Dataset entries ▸
-- ==== Sys2Proof/Laws/CanonControl.lean ====
section
/-! SUPPORT. Canonical memories stay canonical: control words, cross-lane words, dispatchers and the matrix unit. -/
namespace Sys2Proof.Machine

set_option linter.unusedVariables false
set_option linter.unusedSimpArgs false

/-! ### Quadrant -/

@[simp] theorem freshBlocks_canon (s : State) (w : Wave) (n : Nat) (hs : Canon s) : Canon (freshBlocks s w n) := by
  unfold freshBlocks
  (try dsimp only)
  repeat' first | split | (with_reducible refine canon_foldl _ ?_ _ _ ?_) | (with_reducible refine canon_foldl1 _ ?_ _ _ ?_) | (with_reducible refine canon_foldl2 _ ?_ _ _ ?_) | (with_reducible refine loaded_foldl _ ?_ _ _ ?_) | (with_reducible refine steps_foldl _ ?_ _ _ ?_) | (with_reducible refine runWord_canon _ _ _ ?_ ?_) | (with_reducible refine crossWord_canon _ _ _ ?_ ?_) | (with_reducible refine issue_canon _ _ _ _ ?_ ?_ ?_) | (with_reducible refine access_canon _ _ _ _ ?_ ?_ ?_) | (with_reducible refine bufAccess_canon _ _ _ _ ?_ ?_ ?_) | (with_reducible refine canon_getD ?_ ?_) | (intro _ _ _; try dsimp only) | (intro _ _; try dsimp only) | (intro _; try dsimp only)
  all_goals try simp (maxDischargeDepth := 20) +contextual [*]
@[simp] theorem endScouts_canon (s : State) (die core quad : Nat) (hs : Canon s) : Canon (endScouts s die core quad) := by
  unfold endScouts
  (try dsimp only)
  repeat' first | split | (with_reducible refine canon_foldl _ ?_ _ _ ?_) | (with_reducible refine canon_foldl1 _ ?_ _ _ ?_) | (with_reducible refine canon_foldl2 _ ?_ _ _ ?_) | (with_reducible refine loaded_foldl _ ?_ _ _ ?_) | (with_reducible refine steps_foldl _ ?_ _ _ ?_) | (with_reducible refine runWord_canon _ _ _ ?_ ?_) | (with_reducible refine crossWord_canon _ _ _ ?_ ?_) | (with_reducible refine issue_canon _ _ _ _ ?_ ?_ ?_) | (with_reducible refine access_canon _ _ _ _ ?_ ?_ ?_) | (with_reducible refine bufAccess_canon _ _ _ _ ?_ ?_ ?_) | (with_reducible refine canon_getD ?_ ?_) | (intro _ _ _; try dsimp only) | (intro _ _; try dsimp only) | (intro _; try dsimp only)
  all_goals try simp (maxDischargeDepth := 20) +contextual [*]
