-- ==== Sys2Proof/Laws/CanonSystem.lean ====
section
/-! SUPPORT. Canonical memories stay canonical: synchronisation, system words, runs, Sweolo and the fabric. -/
namespace Sys2Proof.Machine

set_option linter.unusedVariables false
set_option linter.unusedSimpArgs false

/-! ### Sync -/

@[simp] theorem stepLane_canon (c : Ctx) (v : Lanes Verdict) (a : Lane → DWord) (n : Nat) (f : Steps → Nat → Lane → Stepped) (x : Steps) (l : Lane) (hc : Canon c.s) (hf : ∀ x n l, Canon x.s → StepC (f x n l)) (hx : Canon x.s) : Canon (stepLane c v a n f x l).s := by
  unfold stepLane
  split
  · exact hx
  · next p _ =>
    split
    · exact hx
    · have h := hf x p.ia l hx
      split
      · next t e => simp [stepC_eq_done h e]
      · next t n e => exact stepC_eq_park h e
      · exact hx
@[simp] theorem stepLanes_canon (c : Ctx) (v : Lanes Verdict) (a : Lane → DWord) (n : Nat) (f : Steps → Nat → Lane → Stepped) (hc : Canon c.s) (hf : ∀ x n l, Canon x.s → StepC (f x n l)) : Canon (stepLanes c v a n f).s := by
  exact steps_foldl _ (fun t l ht => stepLane_canon _ _ _ _ _ _ _ hc hf ht) _ _ hc
@[simp] theorem parkMask_canon (s : State) (wid : Nat) (m : Mask) (k : ParkKind) (hs : Canon s) : Canon (parkMask s wid m k) := by
  unfold parkMask
  (try dsimp only)
  repeat' first | split | (with_reducible refine canon_foldl _ ?_ _ _ ?_) | (with_reducible refine canon_foldl1 _ ?_ _ _ ?_) | (with_reducible refine canon_foldl2 _ ?_ _ _ ?_) | (with_reducible refine loaded_foldl _ ?_ _ _ ?_) | (with_reducible refine steps_foldl _ ?_ _ _ ?_) | (with_reducible refine runWord_canon _ _ _ ?_ ?_) | (with_reducible refine crossWord_canon _ _ _ ?_ ?_) | (with_reducible refine issue_canon _ _ _ _ ?_ ?_ ?_) | (with_reducible refine access_canon _ _ _ _ ?_ ?_ ?_) | (with_reducible refine bufAccess_canon _ _ _ _ ?_ ?_ ?_) | (with_reducible refine canon_getD ?_ ?_) | (intro _ _ _; try dsimp only) | (intro _ _; try dsimp only) | (intro _; try dsimp only)
  all_goals try simp (maxDischargeDepth := 20) +contextual [*]
@[simp] theorem parkLanes_canon (s : State) (wid : Nat) (k : ParkKind) (ps : List (Lane × Nat × Word)) (hs : Canon s) : Canon (parkLanes s wid k ps) := by
  unfold parkLanes
  (try dsimp only)
  repeat' first | split | (with_reducible refine canon_foldl _ ?_ _ _ ?_) | (with_reducible refine canon_foldl1 _ ?_ _ _ ?_) | (with_reducible refine canon_foldl2 _ ?_ _ _ ?_) | (with_reducible refine loaded_foldl _ ?_ _ _ ?_) | (with_reducible refine steps_foldl _ ?_ _ _ ?_) | (with_reducible refine runWord_canon _ _ _ ?_ ?_) | (with_reducible refine crossWord_canon _ _ _ ?_ ?_) | (with_reducible refine issue_canon _ _ _ _ ?_ ?_ ?_) | (with_reducible refine access_canon _ _ _ _ ?_ ?_ ?_) | (with_reducible refine bufAccess_canon _ _ _ _ ?_ ?_ ?_) | (with_reducible refine canon_getD ?_ ?_) | (intro _ _ _; try dsimp only) | (intro _ _; try dsimp only) | (intro _; try dsimp only)
  all_goals try simp (maxDischargeDepth := 20) +contextual [*]
@[simp] theorem clearSat_canon (s : State) (wid : Nat) (l : Lane) (hs : Canon s) : Canon (clearSat s wid l) := by
  unfold clearSat
  (try dsimp only)
  repeat' first | split | (with_reducible refine canon_foldl _ ?_ _ _ ?_) | (with_reducible refine canon_foldl1 _ ?_ _ _ ?_) | (with_reducible refine canon_foldl2 _ ?_ _ _ ?_) | (with_reducible refine loaded_foldl _ ?_ _ _ ?_) | (with_reducible refine steps_foldl _ ?_ _ _ ?_) | (with_reducible refine runWord_canon _ _ _ ?_ ?_) | (with_reducible refine crossWord_canon _ _ _ ?_ ?_) | (with_reducible refine issue_canon _ _ _ _ ?_ ?_ ?_) | (with_reducible refine access_canon _ _ _ _ ?_ ?_ ?_) | (with_reducible refine bufAccess_canon _ _ _ _ ?_ ?_ ?_) | (with_reducible refine canon_getD ?_ ?_) | (intro _ _ _; try dsimp only) | (intro _ _; try dsimp only) | (intro _; try dsimp only)
  all_goals try simp (maxDischargeDepth := 20) +contextual [*]
@[simp] theorem stepsEnd_canon (c : Ctx) (v : Lanes Verdict) (k : ParkKind) (after : State → State) (x : Steps) (hc : Canon c.s) (hafter : ∀ t, Canon t → Canon (after t)) (hx : Canon x.s) : ResC (stepsEnd c v k after x) := by
  unfold stepsEnd
  extract_lets all s1
  have h1 : Canon s1 := by simp only [s1]; split <;> simp [hx, hafter]
  split <;> simp [h1, hc]
@[simp] theorem Ctx_meetWord_canon (c : Ctx) (s : State) (ia : Nat) (hc : Canon c.s) (hs : Canon s) : Canon (Ctx.meetWord c s ia) := by
  unfold Ctx.meetWord
  (try dsimp only)
  repeat' first | split | (with_reducible refine canon_foldl _ ?_ _ _ ?_) | (with_reducible refine canon_foldl1 _ ?_ _ _ ?_) | (with_reducible refine canon_foldl2 _ ?_ _ _ ?_) | (with_reducible refine loaded_foldl _ ?_ _ _ ?_) | (with_reducible refine steps_foldl _ ?_ _ _ ?_) | (with_reducible refine runWord_canon _ _ _ ?_ ?_) | (with_reducible refine crossWord_canon _ _ _ ?_ ?_) | (with_reducible refine issue_canon _ _ _ _ ?_ ?_ ?_) | (with_reducible refine access_canon _ _ _ _ ?_ ?_ ?_) | (with_reducible refine bufAccess_canon _ _ _ _ ?_ ?_ ?_) | (with_reducible refine canon_getD ?_ ?_) | (intro _ _ _; try dsimp only) | (intro _ _; try dsimp only) | (intro _; try dsimp only)
  all_goals try simp (maxDischargeDepth := 20) +contextual [*]
@[simp] theorem Ctx_setWord_canon (c : Ctx) (s : State) (l : Lane) (a : DWord) (ia : Nat) (x : Word) (hc : Canon c.s) (hs : Canon s) : Canon (Ctx.setWord c s l a ia x) := by
  unfold Ctx.setWord
  (try dsimp only)
  repeat' first | split | (with_reducible refine canon_foldl _ ?_ _ _ ?_) | (with_reducible refine canon_foldl1 _ ?_ _ _ ?_) | (with_reducible refine canon_foldl2 _ ?_ _ _ ?_) | (with_reducible refine loaded_foldl _ ?_ _ _ ?_) | (with_reducible refine steps_foldl _ ?_ _ _ ?_) | (with_reducible refine runWord_canon _ _ _ ?_ ?_) | (with_reducible refine crossWord_canon _ _ _ ?_ ?_) | (with_reducible refine issue_canon _ _ _ _ ?_ ?_ ?_) | (with_reducible refine access_canon _ _ _ _ ?_ ?_ ?_) | (with_reducible refine bufAccess_canon _ _ _ _ ?_ ?_ ?_) | (with_reducible refine canon_getD ?_ ?_) | (intro _ _ _; try dsimp only) | (intro _ _; try dsimp only) | (intro _; try dsimp only)
  all_goals try simp (maxDischargeDepth := 20) +contextual [*]
theorem grantSem_canon (c : Ctx) (l : Lane) (a : DWord) (ia n : Nat) (s : State) (hc : Canon c.s) (hs : Canon s) :
    Canon (grantSem c l a ia n s) := by
  induction n generalizing s with
  | zero => exact hs
  | succ n ih =>
    simp only [grantSem]
    split
    · exact hs
    · split
      · exact ih _ (by simp (maxDischargeDepth := 20) [hc, hs])
      · exact hs
@[simp] theorem grantAfter_canon (c : Ctx) (v : Lanes Verdict) (a : Lane → DWord) (m : Mask) (s : State) (hc : Canon c.s) (hs : Canon s) : Canon (grantAfter c v a m s) := by
  exact canon_foldl _ (fun t x ht => grantSem_canon _ _ _ _ _ _ hc ht) _ _ hs
@[simp] theorem semsigLane_canon (c : Ctx) (a : Lane → DWord) (x : Steps) (ia : Nat) (l : Lane) (hc : Canon c.s) (hx : Canon x.s) : StepC (semsigLane c a x ia l) := by
  unfold semsigLane
  (try dsimp only)
  repeat' first | split | (with_reducible refine canon_foldl _ ?_ _ _ ?_) | (with_reducible refine canon_foldl1 _ ?_ _ _ ?_) | (with_reducible refine canon_foldl2 _ ?_ _ _ ?_) | (with_reducible refine loaded_foldl _ ?_ _ _ ?_) | (with_reducible refine steps_foldl _ ?_ _ _ ?_) | (with_reducible refine runWord_canon _ _ _ ?_ ?_) | (with_reducible refine crossWord_canon _ _ _ ?_ ?_) | (with_reducible refine issue_canon _ _ _ _ ?_ ?_ ?_) | (with_reducible refine access_canon _ _ _ _ ?_ ?_ ?_) | (with_reducible refine bufAccess_canon _ _ _ _ ?_ ?_ ?_) | (with_reducible refine canon_getD ?_ ?_) | (intro _ _ _; try dsimp only) | (intro _ _; try dsimp only) | (intro _; try dsimp only)
  all_goals try simp (maxDischargeDepth := 20) +contextual [*]
@[simp] theorem semtakeLane_canon (c : Ctx) (a : Lane → DWord) (x : Steps) (ia : Nat) (l : Lane) (hc : Canon c.s) (hx : Canon x.s) : StepC (semtakeLane c a x ia l) := by
  unfold semtakeLane
  (try dsimp only)
  repeat' first | split | (with_reducible refine canon_foldl _ ?_ _ _ ?_) | (with_reducible refine canon_foldl1 _ ?_ _ _ ?_) | (with_reducible refine canon_foldl2 _ ?_ _ _ ?_) | (with_reducible refine loaded_foldl _ ?_ _ _ ?_) | (with_reducible refine steps_foldl _ ?_ _ _ ?_) | (with_reducible refine runWord_canon _ _ _ ?_ ?_) | (with_reducible refine crossWord_canon _ _ _ ?_ ?_) | (with_reducible refine issue_canon _ _ _ _ ?_ ?_ ?_) | (with_reducible refine access_canon _ _ _ _ ?_ ?_ ?_) | (with_reducible refine bufAccess_canon _ _ _ _ ?_ ?_ ?_) | (with_reducible refine canon_getD ?_ ?_) | (intro _ _ _; try dsimp only) | (intro _ _; try dsimp only) | (intro _; try dsimp only)
  all_goals try simp (maxDischargeDepth := 20) +contextual [*]
@[simp] theorem semwaitLane_canon (c : Ctx) (a : Lane → DWord) (x : Steps) (ia : Nat) (l : Lane) (hc : Canon c.s) (hx : Canon x.s) : StepC (semwaitLane c a x ia l) := by
  unfold semwaitLane
  (try dsimp only)
  repeat' first | split | (with_reducible refine canon_foldl _ ?_ _ _ ?_) | (with_reducible refine canon_foldl1 _ ?_ _ _ ?_) | (with_reducible refine canon_foldl2 _ ?_ _ _ ?_) | (with_reducible refine loaded_foldl _ ?_ _ _ ?_) | (with_reducible refine steps_foldl _ ?_ _ _ ?_) | (with_reducible refine runWord_canon _ _ _ ?_ ?_) | (with_reducible refine crossWord_canon _ _ _ ?_ ?_) | (with_reducible refine issue_canon _ _ _ _ ?_ ?_ ?_) | (with_reducible refine access_canon _ _ _ _ ?_ ?_ ?_) | (with_reducible refine bufAccess_canon _ _ _ _ ?_ ?_ ?_) | (with_reducible refine canon_getD ?_ ?_) | (intro _ _ _; try dsimp only) | (intro _ _; try dsimp only) | (intro _; try dsimp only)
  all_goals try simp (maxDischargeDepth := 20) +contextual [*]
theorem execSemsig_canon (e : Bool) (d a : Reg) (sc : Scope) (o : BitVec 4) (s : State) (hs : Canon s) : OutC (execSemsig e d a sc o s) := by
  refine issue_canon _ _ _ _ hs (fun c hc => scoutSkips_canon _ hc) (fun c hc => ?_)
  extract_lets v
  split
  · exact hc
  · exact stepsEnd_canon _ _ _ _ _ hc (fun t ht => grantAfter_canon _ _ _ _ _ hc ht) (stepLanes_canon _ _ _ _ _ hc (fun x n l hx => semsigLane_canon _ _ _ _ _ hc hx))
theorem execSemwait_canon (e : Bool) (d a : Reg) (sc : Scope) (o : BitVec 4) (s : State) (hs : Canon s) : OutC (execSemwait e d a sc o s) := by
  refine issue_canon _ _ _ _ hs (fun c hc => scoutEnds_canon _ hc) (fun c hc => ?_)
  extract_lets v
  split
  · exact hc
  · exact stepsEnd_canon _ _ _ _ _ hc (fun t ht => acquireAt_canon _ _ _ ht hc) (stepLanes_canon _ _ _ _ _ hc (fun x n l hx => semwaitLane_canon _ _ _ _ _ hc hx))
theorem execSemtake_canon (e : Bool) (d a : Reg) (sc : Scope) (o : BitVec 4) (s : State) (hs : Canon s) : OutC (execSemtake e d a sc o s) := by
  refine issue_canon _ _ _ _ hs (fun c hc => scoutSkips_canon _ hc) (fun c hc => ?_)
  extract_lets v
  split
  · exact hc
  · exact stepsEnd_canon _ _ _ _ _ hc (fun t ht => acquireAt_canon _ _ _ ht hc) (stepLanes_canon _ _ _ _ _ hc (fun x n l hx => semtakeLane_canon _ _ _ _ _ hc hx))
@[simp] theorem joinwLane_canon (c : Ctx) (x : Steps) (ia : Nat) (l : Lane) (hc : Canon c.s) (hx : Canon x.s) : StepC (joinwLane c x ia l) := by
  unfold joinwLane
  (try dsimp only)
  repeat' first | split | (with_reducible refine canon_foldl _ ?_ _ _ ?_) | (with_reducible refine canon_foldl1 _ ?_ _ _ ?_) | (with_reducible refine canon_foldl2 _ ?_ _ _ ?_) | (with_reducible refine loaded_foldl _ ?_ _ _ ?_) | (with_reducible refine steps_foldl _ ?_ _ _ ?_) | (with_reducible refine runWord_canon _ _ _ ?_ ?_) | (with_reducible refine crossWord_canon _ _ _ ?_ ?_) | (with_reducible refine issue_canon _ _ _ _ ?_ ?_ ?_) | (with_reducible refine access_canon _ _ _ _ ?_ ?_ ?_) | (with_reducible refine bufAccess_canon _ _ _ _ ?_ ?_ ?_) | (with_reducible refine canon_getD ?_ ?_) | (intro _ _ _; try dsimp only) | (intro _ _; try dsimp only) | (intro _; try dsimp only)
  all_goals try simp (maxDischargeDepth := 20) +contextual [*]
theorem execJoinw_canon (e : Bool) (d a : Reg) (o : BitVec 7) (s : State) (hs : Canon s) : OutC (execJoinw e d a o s) := by
  refine issue_canon _ _ _ _ hs (fun c hc => scoutEnds_canon _ hc) (fun c hc => ?_)
  extract_lets v
  split
  · exact hc
  · exact stepsEnd_canon _ _ _ _ _ hc (fun t ht => acquireAt_canon _ _ _ ht hc) (stepLanes_canon _ _ _ _ _ hc (fun x n l hx => joinwLane_canon _ _ _ _ hc hx))
@[simp] theorem arrive_canon (s : State) (c : Ctx) (m : Mask) (hs : Canon s) (hc : Canon c.s) : Canon (arrive s c m) := by
  unfold arrive
  (try dsimp only)
  repeat' first | split | (with_reducible refine canon_foldl _ ?_ _ _ ?_) | (with_reducible refine canon_foldl1 _ ?_ _ _ ?_) | (with_reducible refine canon_foldl2 _ ?_ _ _ ?_) | (with_reducible refine loaded_foldl _ ?_ _ _ ?_) | (with_reducible refine steps_foldl _ ?_ _ _ ?_) | (with_reducible refine runWord_canon _ _ _ ?_ ?_) | (with_reducible refine crossWord_canon _ _ _ ?_ ?_) | (with_reducible refine issue_canon _ _ _ _ ?_ ?_ ?_) | (with_reducible refine access_canon _ _ _ _ ?_ ?_ ?_) | (with_reducible refine bufAccess_canon _ _ _ _ ?_ ?_ ?_) | (with_reducible refine canon_getD ?_ ?_) | (intro _ _ _; try dsimp only) | (intro _ _; try dsimp only) | (intro _; try dsimp only)
  all_goals try simp (maxDischargeDepth := 20) +contextual [*]
theorem execBar_canon (e : Bool) (s : State) (hs : Canon s) : OutC (execBar e s) := by
  refine issue_canon _ _ _ _ hs (fun c hc => scoutEnds_canon _ hc) (fun c hc => ?_)
  extract_lets held sat s1
  have h1 : Canon s1 := canon_foldl _ (fun t l ht => by simp [ht]) _ _ hc
  split
  · simp [hc]
  · split
    · exact hc
    · exact arrive_canon _ _ _ h1 hc
@[simp] theorem suspendAll_canon (s : State) (wid : Nat) (m : Mask) (hs : Canon s) : Canon (suspendAll s wid m) := by
  unfold suspendAll
  (try dsimp only)
  repeat' first | split | (with_reducible refine canon_foldl _ ?_ _ _ ?_) | (with_reducible refine canon_foldl1 _ ?_ _ _ ?_) | (with_reducible refine canon_foldl2 _ ?_ _ _ ?_) | (with_reducible refine loaded_foldl _ ?_ _ _ ?_) | (with_reducible refine steps_foldl _ ?_ _ _ ?_) | (with_reducible refine runWord_canon _ _ _ ?_ ?_) | (with_reducible refine crossWord_canon _ _ _ ?_ ?_) | (with_reducible refine issue_canon _ _ _ _ ?_ ?_ ?_) | (with_reducible refine access_canon _ _ _ _ ?_ ?_ ?_) | (with_reducible refine bufAccess_canon _ _ _ _ ?_ ?_ ?_) | (with_reducible refine canon_getD ?_ ?_) | (intro _ _ _; try dsimp only) | (intro _ _; try dsimp only) | (intro _; try dsimp only)
  all_goals try simp (maxDischargeDepth := 20) +contextual [*]
@[simp] theorem cwaitLane_canon (c : Ctx) (x : Steps) (ia : Nat) (l : Lane) (hc : Canon c.s) (hx : Canon x.s) : StepC (cwaitLane c x ia l) := by
  unfold cwaitLane
  (try dsimp only)
  repeat' first | split | (with_reducible refine canon_foldl _ ?_ _ _ ?_) | (with_reducible refine canon_foldl1 _ ?_ _ _ ?_) | (with_reducible refine canon_foldl2 _ ?_ _ _ ?_) | (with_reducible refine loaded_foldl _ ?_ _ _ ?_) | (with_reducible refine steps_foldl _ ?_ _ _ ?_) | (with_reducible refine runWord_canon _ _ _ ?_ ?_) | (with_reducible refine crossWord_canon _ _ _ ?_ ?_) | (with_reducible refine issue_canon _ _ _ _ ?_ ?_ ?_) | (with_reducible refine access_canon _ _ _ _ ?_ ?_ ?_) | (with_reducible refine bufAccess_canon _ _ _ _ ?_ ?_ ?_) | (with_reducible refine canon_getD ?_ ?_) | (intro _ _ _; try dsimp only) | (intro _ _; try dsimp only) | (intro _; try dsimp only)
  all_goals try simp (maxDischargeDepth := 20) +contextual [*]
@[simp] theorem cwaitSteps_canon (c : Ctx) (v : Lanes Verdict) (a : Lane → DWord) (sat : Mask) (hc : Canon c.s) : ResC (cwaitSteps c v a sat) := by
  unfold cwaitSteps
  extract_lets x lost s1 s2
  have hx : Canon x.s := stepLanes_canon _ _ _ _ _ hc (fun x n l hx => cwaitLane_canon _ _ _ _ hc hx)
  have h1 : Canon s1 := by
    refine canon_foldl _ (fun t l ht => by simp [ht]) _ _ ?_
    split <;> simp [hx, hc]
  have h2 : Canon s2 := (modWave_canon _ _ _).2 h1
  simp [h2]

Problem details ▸
Begin with the first line of the records and reproduce each line as is, ending with the line that holds "### Quadrant -/".

Response ▸
-- ==== Sys2Proof/Laws/CanonControl.lean ====
section
/-! SUPPORT. Canonical memories stay canonical: control words, cross-lane words, dispatchers and the matrix unit. -/
namespace Sys2Proof.Machine

set_option linter.unusedVariables false
set_option linter.unusedSimpArgs false

/-! ### Quadrant -/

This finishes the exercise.